- Born: 1977 (age 48–49)
- Education: Queen's University at Kingston Memorial University of Newfoundland (PhD)
- Occupation: Writer
- Parent(s): Tony Urquhart Jane Carter
- Website: emilyurquhart.ca

= Emily Urquhart =

Canadian writer (born 1977)

Emily Urquhart (born 1977) is a Canadian writer. She is most noted for her 2022 book Ordinary Wonder Tales, which was a shortlisted finalist for the 2023 Hilary Weston Writers' Trust Prize for Nonfiction.

==Background==
The daughter of artist Tony Urquhart and writer Jane Urquhart, she did her undergraduate education at Queen's University, and worked as a freelance writer and book reviewer before completing her Ph.D. in folklore studies at Memorial University of Newfoundland.

==Writing career==
Urquhart's first book, Beyond the Pale: Folklore, Family and the Mystery of Our Hidden Genes, was published in 2015. A memoir of her experience giving birth to a daughter who was diagnosed with albinism, the book was shortlisted for British Columbia's National Award for Canadian Non-Fiction in 2016.

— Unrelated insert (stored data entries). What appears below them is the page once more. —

/-- R57, R63 to R65, R88: how a cell resolves, where no two enabled IMAGE or MARK windows share a cell: KEEPOUT prevails and
gives 0; an IMAGE window gives its tone through its tone table and the head's trim; a MARK window its pattern's depth
through the trim; no window gives 0. -/
def Obligations.CellsResolveByTheirWindow : Prop :=
  ∀ (s : State) (h : Head) (g c : Nat), s.windowsDisjoint → c < s.run.header.cellsPerRev →
    let N := s.run.header.cellsPerRev
    ((∃ i, (s.window i).kind = .keepout ∧ (s.window i).covers g c = true) → s.resolveCell h g c = 0) ∧
    (∀ i, (∀ j, (s.window j).kind = .keepout → (s.window j).covers g c = false) →
      let w := s.window i
      let around := (c + N - w.firstCell) % N + w.cellOffset
      let row := g - w.firstTrack + w.rowOffset
      w.covers g c = true →
      (w.kind = .image → s.resolveCell h g c =
        (s.trim h).drive ((s.tables.tone w.table).entries.getD (s.toneAt w.source row around).toNat 0)) ∧
      (w.kind = .mark → s.resolveCell h g c =
        let m := s.tables.pattern w.source
        if m.isOn (row % m.height) (around % m.width) then (s.trim h).drive m.depth else 0)) ∧
    ((∀ i, (s.window i).covers g c = false) → s.resolveCell h g c = 0) ∧
    ∀ (n : Nat) (before after : List RowRecord) (d : RowRecord) (x : Nat) (p : Page),
      (s.store.slot n).directory = before ++ d :: after → (∀ e ∈ before, e.rowIndex ≠ d.rowIndex) →
      d.pages[x / 256]? = some p → s.toneAt n d.rowIndex x = Memory.read s.store.memory (p.val * 256 + x % 256)

/-! ### Head channels -/

/-- R116, R124: an entry to FAULTED records cause and track, lifts, raises HFAULTn and reports to RUN where the head is used,
the job LOWERING or RUNNING and the cause not SHORT; an entry to LIFTING faults or parks at once by the levels. R115, R127:
the levels of HLOWERn and HLIFTn by the channel's state, low at an unfitted channel; HDATAn carries the phase flag and the
drive values of the line at the head of the queue while a transfer is under way, which a cut command begins; that a channel
entering LIFTING ends it is the model's choice (log 14). R113: which channels are fitted. -/
def Obligations.ChannelEntriesAndOutputs : Prop :=
  (∀ (s : State) (h : Head),
     (∀ cause : Cause,
       let s1 := (s.setChan h { s.chan h with state := .faulted, faultCause := cause, faultTrack := s.run.t
                                              transferring := false }).raise (.hfault h)
       s.enterFaulted h cause = if s.used h = true ∧ (s.run.jobState = .lowering ∨ s.run.jobState = .running) ∧
           cause ≠ .short then { s1 with run := { s1.run with reports := s1.run.reports ++ [⟨h, cause⟩] } } else s1) ∧
     let lifting := { s.chan h with state := .lifting, timeoutCount := 0, transferring := false }
     s.enterLifting h =
       if (s.pin h).hflt then (s.setChan h lifting).enterFaulted h .drive
       else s.setChan h { lifting with state := if (s.pin h).hup then .parked else .lifting }) ∧
  (∀ (s : State) (h : Head), (s.fitted h = true ↔ h.val < s.straps.toNat + 1) ∧
     (s.hlower h = true ↔ s.fitted h = true ∧ ((s.chan h).state = .lowering ∨ (s.chan h).state = .down)) ∧
     (s.hlift h = true ↔ s.fitted h = true ∧ ((s.chan h).state = .lifting ∨ (s.chan h).state = .faulted)) ∧
     (∀ x rest, (s.chan h).queue = x :: rest →
       s.hdata h = if (s.chan h).transferring then some (x.phase, x.driveValues) else none) ∧
     ∀ c : Channel, c.cut = { c with inCut := true, taken := false, transferring := decide (c.state = .down) })
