-- ==== Sys2Proof/Laws/Lifting.lean ====
section
/-!
SUPPORT. The lift of several heads, said once: what it leaves of channels, status word, links and RUN's record (R116, R119,
R124).
-/

namespace Sys2Proof.Machine

theorem sameButNotices_refl (x : Port) : x.sameButNotices x := ⟨rfl, rfl, rfl, rfl, rfl, rfl⟩

theorem sameButNotices_trans {x y z : Port} (h : x.sameButNotices y) (k : y.sameButNotices z) : x.sameButNotices z := by
  obtain ⟨a, b, c, d, e, f⟩ := h
  obtain ⟨a', b', c', d', e', f'⟩ := k
  exact ⟨a'.trans a, b'.trans b, c'.trans c, d'.trans d, e'.trans e, f'.trans f⟩

theorem filter_retake (n : Notice) (fs : List OutFrame) :
    (fs.map (OutFrame.retake n)).filter OutFrame.isReply = fs.filter OutFrame.isReply := by
  induction fs with
  | nil => rfl
  | cons f fs ih => cases f <;> simp [List.filter_cons, OutFrame.retake, OutFrame.isReply, ih]

theorem takeAnew_sameButNotices (n : Notice) (x : Port) : x.sameButNotices (x.takeAnew n) := by
  refine ⟨rfl, rfl, rfl, rfl, rfl, ?_⟩
  unfold Port.takeAnew
  simp only [List.filter_append, filter_retake]
  rw [← List.filter_append, begun_append_waiting]

theorem noticeDue_sameButNotices (n : Notice) (x : Port) : x.sameButNotices (x.noticeDue n) := by
  unfold Port.noticeDue
  split
  · exact takeAnew_sameButNotices n x
  · refine ⟨rfl, rfl, rfl, rfl, rfl, ?_⟩
    simp [OutFrame.isReply]

/-- R165: a raise changes a link in notices only. -/
theorem raise_sameButNotices (s : State) (b : StatusBit) (l : Link) : (s.port l).sameButNotices ((s.raise b).port l) := by
  rw [raise_port]
  unfold Port.hearRaise
  split
  · split
    · split
      · exact takeAnew_sameButNotices _ _
      · exact sameButNotices_refl _
    · exact noticeDue_sameButNotices _ _
  · exact sameButNotices_refl _

theorem StatusBit.index_lt (b : StatusBit) : b.index < 16 := by
  cases b <;> simp only [StatusBit.index] <;> omega

/-- R165: a raise sets its bit and no other. -/
theorem raise_getLsbD (s : State) (b : StatusBit) (i : Nat) :
    (s.raise b).event.status.getLsbD i = true ↔ s.event.status.getLsbD i = true ∨ i = b.index := by
  have hb := b.index_lt
  rw [raise_status]
  simp only [StatusBit.word, BitVec.getLsbD_or, Bool.or_eq_true, BitVec.getLsbD_ofNat, Bool.and_eq_true, decide_eq_true_eq,
    Nat.testBit_two_pow]
  constructor
  · rintro (h | ⟨_, h⟩)
    · exact .inl h
    · exact .inr h.symm
  · rintro (h | rfl)
    · exact .inl h
    · exact .inr ⟨hb, rfl⟩

theorem enterFaulted_event (s : State) (h : Head) (c : Cause) :
    (s.enterFaulted h c).event.status = s.event.status ||| (StatusBit.hfault h).word := by
  simp only [State.enterFaulted]; split <;> rfl

theorem enterFaulted_getLsbD (s : State) (h : Head) (c : Cause) (i : Nat) :
    (s.enterFaulted h c).event.status.getLsbD i = true ↔ s.event.status.getLsbD i = true ∨ i = 8 + h.val := by
  rw [enterFaulted_event, ← raise_status]; exact raise_getLsbD s (.hfault h) i

theorem enterFaulted_sameButNotices (s : State) (h : Head) (c : Cause) (l : Link) :
    (s.port l).sameButNotices ((s.enterFaulted h c).port l) := by
  have key := raise_sameButNotices
    (s.setChan h { s.chan h with state := .faulted, faultCause := c, faultTrack := s.run.t, transferring := false })
    (.hfault h) l
  rw [setChan_port] at key
  simp only [State.enterFaulted]
  split
  · cases l <;> exact key
  · exact key

theorem enterLifting_getLsbD (s : State) (h : Head) (i : Nat) :
    (s.enterLifting h).event.status.getLsbD i = true ↔
      s.event.status.getLsbD i = true ∨ (s.pin h).hflt = true ∧ i = 8 + h.val := by
  simp only [State.enterLifting]
  split
  · next e => rw [enterFaulted_getLsbD]; simp [e]
  · next e => split <;> simp [e]

theorem enterLifting_sameButNotices (s : State) (h : Head) (l : Link) :
    (s.port l).sameButNotices ((s.enterLifting h).port l) := by
  simp only [State.enterLifting]
  split
  · have key := enterFaulted_sameButNotices
      (s.setChan h { s.chan h with state := .lifting, timeoutCount := 0, transferring := false }) h .drive l
    rw [setChan_port] at key; exact key
  · split <;> simp only [setChan_port] <;> exact sameButNotices_refl _

/-- R116: outside LOWERING and RUNNING a head's entry to LIFTING sends RUN no report. -/
theorem run_enterLifting_off (s : State) (h : Head) (h1 : s.run.jobState ≠ .lowering) (h2 : s.run.jobState ≠ .running) :
    (s.enterLifting h).run = s.run := by
  simp only [State.enterLifting]
  split
  · rw [run_enterFaulted, if_neg]
    · rfl
    · simp [h1, h2]
  · split <;> rfl

/-- R119: the lift command at its own channel. -/
theorem liftCommand_own (s : State) (h : Head) :
    (s.liftCommand h).chan h = (s.chan h).lifted (s.pin h) s.run.t := by
  rw [liftCommand_eq]
  unfold Channel.lifted
  split
  · rw [chan_enterLifting, if_pos rfl]
  · rfl

theorem liftCommand_getLsbD (s : State) (h : Head) (i : Nat) :
    (s.liftCommand h).event.status.getLsbD i = true ↔
      s.event.status.getLsbD i = true ∨ (s.chan h).faultsOnLift (s.pin h) = true ∧ i = 8 + h.val := by
  rw [liftCommand_eq]
  unfold Channel.faultsOnLift
  split
  · next e => rw [enterLifting_getLsbD]; simp [e]
  · next e => simp [e]

theorem liftCommand_sameButNotices (s : State) (h : Head) (l : Link) :
    (s.port l).sameButNotices ((s.liftCommand h).port l) := by
  rw [liftCommand_eq]
  split
  · exact enterLifting_sameButNotices s h l
  · exact sameButNotices_refl _

theorem run_liftCommand_off (s : State) (h : Head) (h1 : s.run.jobState ≠ .lowering) (h2 : s.run.jobState ≠ .running) :
    (s.liftCommand h).run = s.run := by
  rw [liftCommand_eq]
  split
  · exact run_enterLifting_off s h h1 h2
  · rfl

theorem port_foldLift (hs : List Head) (s : State) (l : Link) :
    (s.port l).sameButNotices ((hs.foldl (fun s h => s.liftCommand h) s).port l) := by
  induction hs generalizing s with
  | nil => exact sameButNotices_refl _
  | cons h hs ih => exact sameButNotices_trans (liftCommand_sameButNotices s h l) (ih _)

theorem run_foldLift (hs : List Head) (s : State) (h1 : s.run.jobState ≠ .lowering) (h2 : s.run.jobState ≠ .running) :
    (hs.foldl (fun s h => s.liftCommand h) s).run = s.run := by
  induction hs generalizing s with
  | nil => rfl
  | cons h hs ih =>
    have e := run_liftCommand_off s h h1 h2
    refine (ih _ ?_ ?_).trans e <;> rw [e] <;> assumption

theorem chan_foldLift (hs : List Head) (hn : hs.Nodup) (s : State) (h1 : s.run.jobState ≠ .lowering)
    (h2 : s.run.jobState ≠ .running) (k : Head) :
    (hs.foldl (fun s h => s.liftCommand h) s).chan k =
      if k ∈ hs then (s.chan k).lifted (s.pin k) s.run.t else s.chan k := by
  induction hs generalizing s with
  | nil => simp
  | cons h hs ih =>
    have e := run_liftCommand_off s h h1 h2
    have hn' := List.nodup_cons.1 hn
    rw [List.foldl_cons, ih hn'.2 _ (by rw [e]; exact h1) (by rw [e]; exact h2)]
    have hp : (s.liftCommand h).pin k = s.pin k := by simp [State.pin]
    by_cases hk : k = h
    · subst hk
      rw [if_neg hn'.1, if_pos (by simp)]
      exact liftCommand_own s k
    · rw [chan_liftCommand_ne s _ _ hk, hp, e]
      simp [hk]

theorem status_foldLift (hs : List Head) (hn : hs.Nodup) (s : State) (i : Nat) :
    (hs.foldl (fun s h => s.liftCommand h) s).event.status.getLsbD i = true ↔
      s.event.status.getLsbD i = true ∨ ∃ h ∈ hs, (s.chan h).faultsOnLift (s.pin h) = true ∧ i = 8 + h.val := by
  induction hs generalizing s with
  | nil => simp
  | cons h hs ih =>
    have hn' := List.nodup_cons.1 hn
    rw [List.foldl_cons, ih hn'.2, liftCommand_getLsbD]
    have hp : ∀ k, (s.liftCommand h).pin k = s.pin k := fun k => by simp [State.pin]
    have hc : ∀ k ∈ hs, (s.liftCommand h).chan k = s.chan k := fun k hk =>
      chan_liftCommand_ne s _ _ fun e => hn'.1 (e ▸ hk)
    constructor
    · rintro ((a | a) | ⟨k, hk, a, b⟩)
      · exact .inl a
      · exact .inr ⟨h, by simp, a⟩
      · rw [hc k hk, hp] at a
        exact .inr ⟨k, by simp [hk], a, b⟩
    · rintro (a | ⟨k, hk, a, b⟩)
      · exact .inl (.inl a)
      · rcases List.mem_cons.1 hk with rfl | hk
        · exact .inl (.inr ⟨a, b⟩)
        · exact .inr ⟨k, hk, by rw [hc k hk, hp]; exact a, b⟩

theorem usedHeads_nodup (s : State) : s.usedHeads.Nodup := (by decide : allHeads.Nodup).filter _

/-- R25, R29: the lift of the used heads outside LOWERING and RUNNING. -/
theorem liftUsed_spec (s : State) (h1 : s.run.jobState ≠ .lowering) (h2 : s.run.jobState ≠ .running) :
    let t := s.forUsed State.liftCommand
    t.run = s.run ∧
      (∀ h, t.chan h = if s.used h then (s.chan h).lifted (s.pin h) s.run.t else s.chan h) ∧
      (∀ i, t.event.status.getLsbD i = true ↔ s.event.status.getLsbD i = true ∨
        ∃ h : Head, s.used h = true ∧ (s.chan h).faultsOnLift (s.pin h) = true ∧ i = 8 + h.val) ∧
      ∀ l, (s.port l).sameButNotices (t.port l) := by
  refine ⟨run_foldLift _ s h1 h2, fun h => ?_, fun i => ?_, port_foldLift _ s⟩
  · refine (chan_foldLift _ (usedHeads_nodup s) s h1 h2 h).trans ?_
    simp only [mem_usedHeads]
  · refine (status_foldLift _ (usedHeads_nodup s) s i).trans ?_
    simp only [mem_usedHeads]

/-! ### The entries to HELD, DONE and ABORTED -/

/-- RUN's record after an entry to HELD: a report sent by the lifts there is none. -/
theorem run_enterHeld (s : State) (r : HoldReason) : (s.enterHeld r).run = s.run.stop .held r :=
  (liftUsed_spec { s with run := s.run.stop .held r } (by simp) (by simp)).1

theorem run_enterDone (s : State) : s.enterDone.run = s.run.stop .done .none :=
  (liftUsed_spec { s with run := s.run.stop .done .none } (by simp) (by simp)).1

theorem applyWrite_run (w : TableWrite) (s : State) : (s.applyWrite w).run = s.run := by
  unfold State.applyWrite
  split
  · rfl
  · rfl
  · dsimp only; split <;> rfl

/-- The waiting writes leave RUN's record. -/
theorem finishWrites_run (s : State) : s.finishWrites.run = s.run := by
  have key : ∀ (qs : List QueuedWrite) (t : State), (qs.foldl (fun s q => s.finishWrite q) t).run = t.run := by
    intro qs
    induction qs with
    | nil => intro t; rfl
    | cons q qs ih => intro t; exact (ih _).trans ((queueReply_run _ _ _).trans (applyWrite_run _ _))
  exact key _ s

theorem run_enterAborted (s : State) : s.enterAborted.run = { s.run.stop .aborted .none with markers := [] } := by
  have e : ∀ x : State, x.abandonBuild.run = x.run := fun x => finishWrites_run _
  refine (liftUsed_spec _ ?_ ?_).1.trans ?_ <;> simp only [mapChans_run, e]
  · simp
  · simp

/-- R26, R124, R147: a track retired as damaged leaves no fault report under way, and the job is out of RUNNING. -/
theorem retireDamaged_stops (s : State) (cause : Cause) (heads : BitVec 4) :
    (s.retireDamaged cause heads).run.reports = [] ∧
      (s.retireDamaged cause heads).run.jobState ∈ [JobState.held, .done, .aborted] := by
  unfold State.retireDamaged
  split
  · dsimp only
    split
    · rw [run_enterDone]; simp
    · rw [run_enterHeld]; simp
  · rw [run_enterAborted]; simp

end Sys2Proof.Machine
end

In 2020 she published The Age of Creativity: Art, Memory, My Father and Me, a memoir of her childhood experiences learning about art from her father.

Ordinary Wonder Tales, a collection of essays about the intersection between memory and cultural folklore, was published in fall 2022.

Urquhart currently teaches creative writing at the University of Waterloo.